-- ==== Sys2Proof/Tests/Slice0.lean ====
section
/-! SUPPORT. Tests. Expected values are the vectors of spec/95_test_vectors.md (the reference configuration RC) and words
written out from spec/30_encoding.md R91; each theorem names the rule or section its values come from. The last section
holds, for every obligation that has hypotheses, a concrete state and operands that meet all of them together. -/

namespace Sys2Proof.Tests

open Sys2Proof Sys2Proof.Machine

/-! ## Well-formedness: the check refuses an opcode outside its row -/

theorem test_wf_reserved0E : WellFormed (.reserved0E 0x0D) = false ∧ WellFormed (.reserved0E 0x0F) = true := by decide
theorem test_wf_reserved10 : WellFormed (.reserved10 0x20) = false ∧ WellFormed (.reserved10 0x1F) = true := by decide
theorem test_wf_reserved20 : WellFormed (.reserved20 0x40) = false ∧ WellFormed (.reserved20 0x3F) = true := by decide
theorem test_wf_reserved40 : WellFormed (.reserved40 0x80) = false ∧ WellFormed (.reserved40 0x7F) = true := by decide
theorem test_wf_reserved80 : WellFormed (.reserved80 0x7F) = false ∧ WellFormed (.reserved80 0xFF) = true := by decide

/-! ## Decoding: every constructor, by words of spec/30_encoding.md R91 and spec/95_test_vectors.md section 3 -/

theorem test_decode_nop : decode [0x00000000] = .ok (.nop, []) ∧ decode [0x00FFFFFF] = .ok (.nop, []) := by decide
theorem test_decode_clear : decode [0x01000000] = .ok (.clear, []) := by decide
theorem test_decode_setpix :
    decode [0x02100C05] = .ok (.setpix 5 3 true, []) ∧ decode [0x02103C0D] = .ok (.setpix 13 15 true, []) ∧
    decode [0x021FFFFF] = .ok (.setpix 1023 1023 true, []) ∧ decode [0x02F00000] = .ok (.setpix 0 0 true, []) := by decide
theorem test_decode_getpix :
    decode [0x03000C05] = .ok (.getpix 5 3, []) ∧ decode [0x03100000] = .ok (.getpix 0 0, []) := by decide
theorem test_decode_setcur :
    decode [0x04000405] = .ok (.setcur 5 1, []) ∧ decode [0x04001C00] = .ok (.setcur 0 7, []) ∧
    decode [0x04F00000] = .ok (.setcur 0 0, []) := by decide
theorem test_decode_write : decode [0x05000041] = .ok (.write 0x41, []) := by decide
theorem test_decode_wglyph : decode [0x060000FF] = .ok (.wglyph 0xFF, []) := by decide
theorem test_decode_setug :
    decode [0x07000000, 0x08040201, 0x111F0010] =
      .ok (.setug 0 #v[0x01, 0x02, 0x04, 0x08, 0x10, 0x00, 0x1F, 0x11], []) ∧
    decode [0x0700FF03, 0x00080000, 0x00000000, 0x0D000000] =
      .ok (.setug 3 #v[0, 0, 0x08, 0, 0, 0, 0, 0], [0x0D000000]) := by decide
theorem test_decode_rdglyph : decode [0x08000080] = .ok (.rdglyph 0x80, []) := by decide
theorem test_decode_start :
    decode [0x090003E8] = .ok (.start 1000, []) ∧ decode [0x09FFFFFF] = .ok (.start 16777215, []) := by decide
theorem test_decode_stop : decode [0x0A000000] = .ok (.stop, []) := by decide
theorem test_decode_rdfb :
    decode [0x0B000013] = .ok (.rdfb 19, []) ∧ decode [0x0BFFFFFF] = .ok (.rdfb 0xFFFFFF, []) := by decide
theorem test_decode_wrfb :
    decode [0x0C000030, 0x00000055] = .ok (.wrfb 48 0x55, []) ∧
    decode [0x0C000007, 0x1234ABCD] = .ok (.wrfb 7 0xCD, []) := by decide
theorem test_decode_rdstat : decode [0x0D000000] = .ok (.rdstat, []) := by decide
theorem test_decode_reserved0E : decode [0x0E000000] = .ok (.reserved0E 0x0E, []) := by decide
theorem test_decode_reserved10 : decode [0x10000000] = .ok (.reserved10 0x10, []) := by decide
theorem test_decode_reserved20 : decode [0x3F000001] = .ok (.reserved20 0x3F, []) := by decide
theorem test_decode_reserved40 : decode [0x7F000000] = .ok (.reserved40 0x7F, []) := by decide
theorem test_decode_reserved80 : decode [0xFF123456] = .ok (.reserved80 0xFF, []) := by decide

/-- A stream that ends inside a command is not read (spec/30_encoding.md R90). -/
theorem test_decode_cut_off :
    decode [] = .error .noLeadWord ∧ decode [0x07000000, 0x08040201] = .error .missingExtension ∧
    decode [0x0C000000] = .error .missingExtension := by decide

/-- The assembler's words (spec/30_encoding.md R91). -/
theorem test_encode :
    encode (.setpix 5 3 true) = [0x02100C05] ∧ encode (.setcur 5 1) = [0x04000405] ∧
    encode (.wrfb 48 0x55) = [0x0C000030, 0x00000055] ∧
    encode (.setug 0 #v[0x01, 0x02, 0x04, 0x08, 0x10, 0x00, 0x1F, 0x11]) = [0x07000000, 0x08040201, 0x111F0010] := by
  decide

/-- The table's numbering: the extension words count on from bit 32. -/
theorem test_table_word :
    decodeTableWord 32 0x02100C05 = some (.setpix 5 3 true) ∧
    decodeTableWord 64 0x000000550C000030 = some (.wrfb 48 0x55) ∧
    decodeTableWord 32 0x07000005 = some (.setug 5 (Vector.replicate 8 0)) := by decide

/-! ## One step of each command, in RC -/

/-- The byte number n of a font that tells its glyphs apart. -/
def fontByte (n : Nat) : Byte := BitVec.ofNat 8 (n * 7 + 1)
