/-- R86, R88: the last step of a segment with another queued: POS moves in the old direction, the head
segment is loaded relative to the present WAKE, its node is freed, and the timer is armed. -/
def Obligations.FireLoadsNext : Prop :=
  ∀ (s : State) (i : Nat) (es : List Event) (g : Segment) (gs : List Segment), s.Inv →
    s.inputs = .fire i :: es → s.armed i = true → (s.reg i).cnt = 1 → s.queue i = g :: gs →
    ∃ t n ns tail, step s = .next t ∧ s.chain i = n :: ns ∧ t.chain i = ns ∧ t.queue i = gs ∧
      t.reg i = { s.reg i with
        pos := (s.reg i).pos + (if (s.reg i).cdir = s.fwdBit then 1 else 0xFFFFFFFF)
        wake := (s.reg i).wake + g.interval
        ivl := g.interval + g.delta.signExtend 32
        dlt := g.delta
        cnt := g.count
        cdir := g.dir
        qhead := ns.head?
        qtail := tail
        timer := some ((s.reg i).wake + g.interval) } ∧
      t.outputs = s.outputs ++ [.arm i ((s.reg i).wake + g.interval)] ∧
      SameGlobalState { s with inputs := es } t ∧ (∀ j, j ≠ i → t.reg j = s.reg j) ∧
      (∀ m, t.isFree m = (s.isFree m || m == n)) ∧ (∀ m, m ≠ n → t.pool[m]? = s.pool[m]?)

/-- R86, with 93_implementation_defined.md section 4: a FIRE for an instance that is not armed has no
transition. The model refuses it by name (entry 12). -/
def Obligations.UnarmedFireRefused : Prop :=
  ∀ (s : State) (i : Nat) (es : List Event), s.inputs = .fire i :: es → s.armed i = false →
    step s = .refused (.fireNotArmed i)

/-! ## Laws over runs -/

/-- R91 for a segment `(I, Δ, C)` that ENQUEUE loads on an Idle instance at base `B`, in a run of its
FIREs alone: its k-th step has `t_k = B + k·I + Δ·k(k-1)/2 (mod 2^32)`: after `k-1` FIREs WAKE is `t_k`
and the timer is armed there, and after all `C` of them the instance is Idle with WAKE at `t_C`, the
base of the next segment. `TimingLawOverRuns` says the rest. -/
def Obligations.TimingLaw : Prop :=
  ∀ (s t : State) (oid : Oid) (interval : Word) (count delta : Half), s.Inv → s.shut = false →
    s.configured oid.toNat = true → (s.reg oid.toNat).active = false → count ≠ 0 →
    s.freeNodes ≠ [] → exec (.enqueue oid interval count delta) s = .next t →
    (∀ k : Nat, 1 ≤ k → k ≤ count.toNat →
      ∃ u, runEvents (fires (k - 1) oid.toNat) t = .next u ∧
        (u.reg oid.toNat).wake = (s.reg oid.toNat).wake + BitVec.ofNat 32 k * interval +
          delta.signExtend 32 * BitVec.ofNat 32 (k * (k - 1) / 2) ∧
        (u.reg oid.toNat).timer = some (u.reg oid.toNat).wake) ∧
    (∃ u, runEvents (fires count.toNat oid.toNat) t = .next u ∧
      (u.reg oid.toNat).active = false ∧
      (u.reg oid.toNat).wake =
        (s.reg oid.toNat).wake + BitVec.ofNat 32 count.toNat * interval +
          delta.signExtend 32 * BitVec.ofNat 32 (count.toNat * (count.toNat - 1) / 2))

### WHAT IS NEEDED
Please transcribe only the lines in the records above running from the line that has "0x1F, 0x11], []) ∧" through the line that has "decode [0x090003E8] = .ok", both included, exactly as they appear.

### SOLUTION FOR THIS TASK
      .ok (.setug 0 #v[0x01, 0x02, 0x04, 0x08, 0x10, 0x00, 0x1F, 0x11], []) ∧
    decode [0x0700FF03, 0x00080000, 0x00000000, 0x0D000000] =
      .ok (.setug 3 #v[0, 0, 0x08, 0, 0, 0, 0, 0], [0x0D000000]) := by decide
theorem test_decode_rdglyph : decode [0x08000080] = .ok (.rdglyph 0x80, []) := by decide
theorem test_decode_start :
    decode [0x090003E8] = .ok (.start 1000, []) ∧ decode [0x09FFFFFF] = .ok (.start 16777215, []) := by decide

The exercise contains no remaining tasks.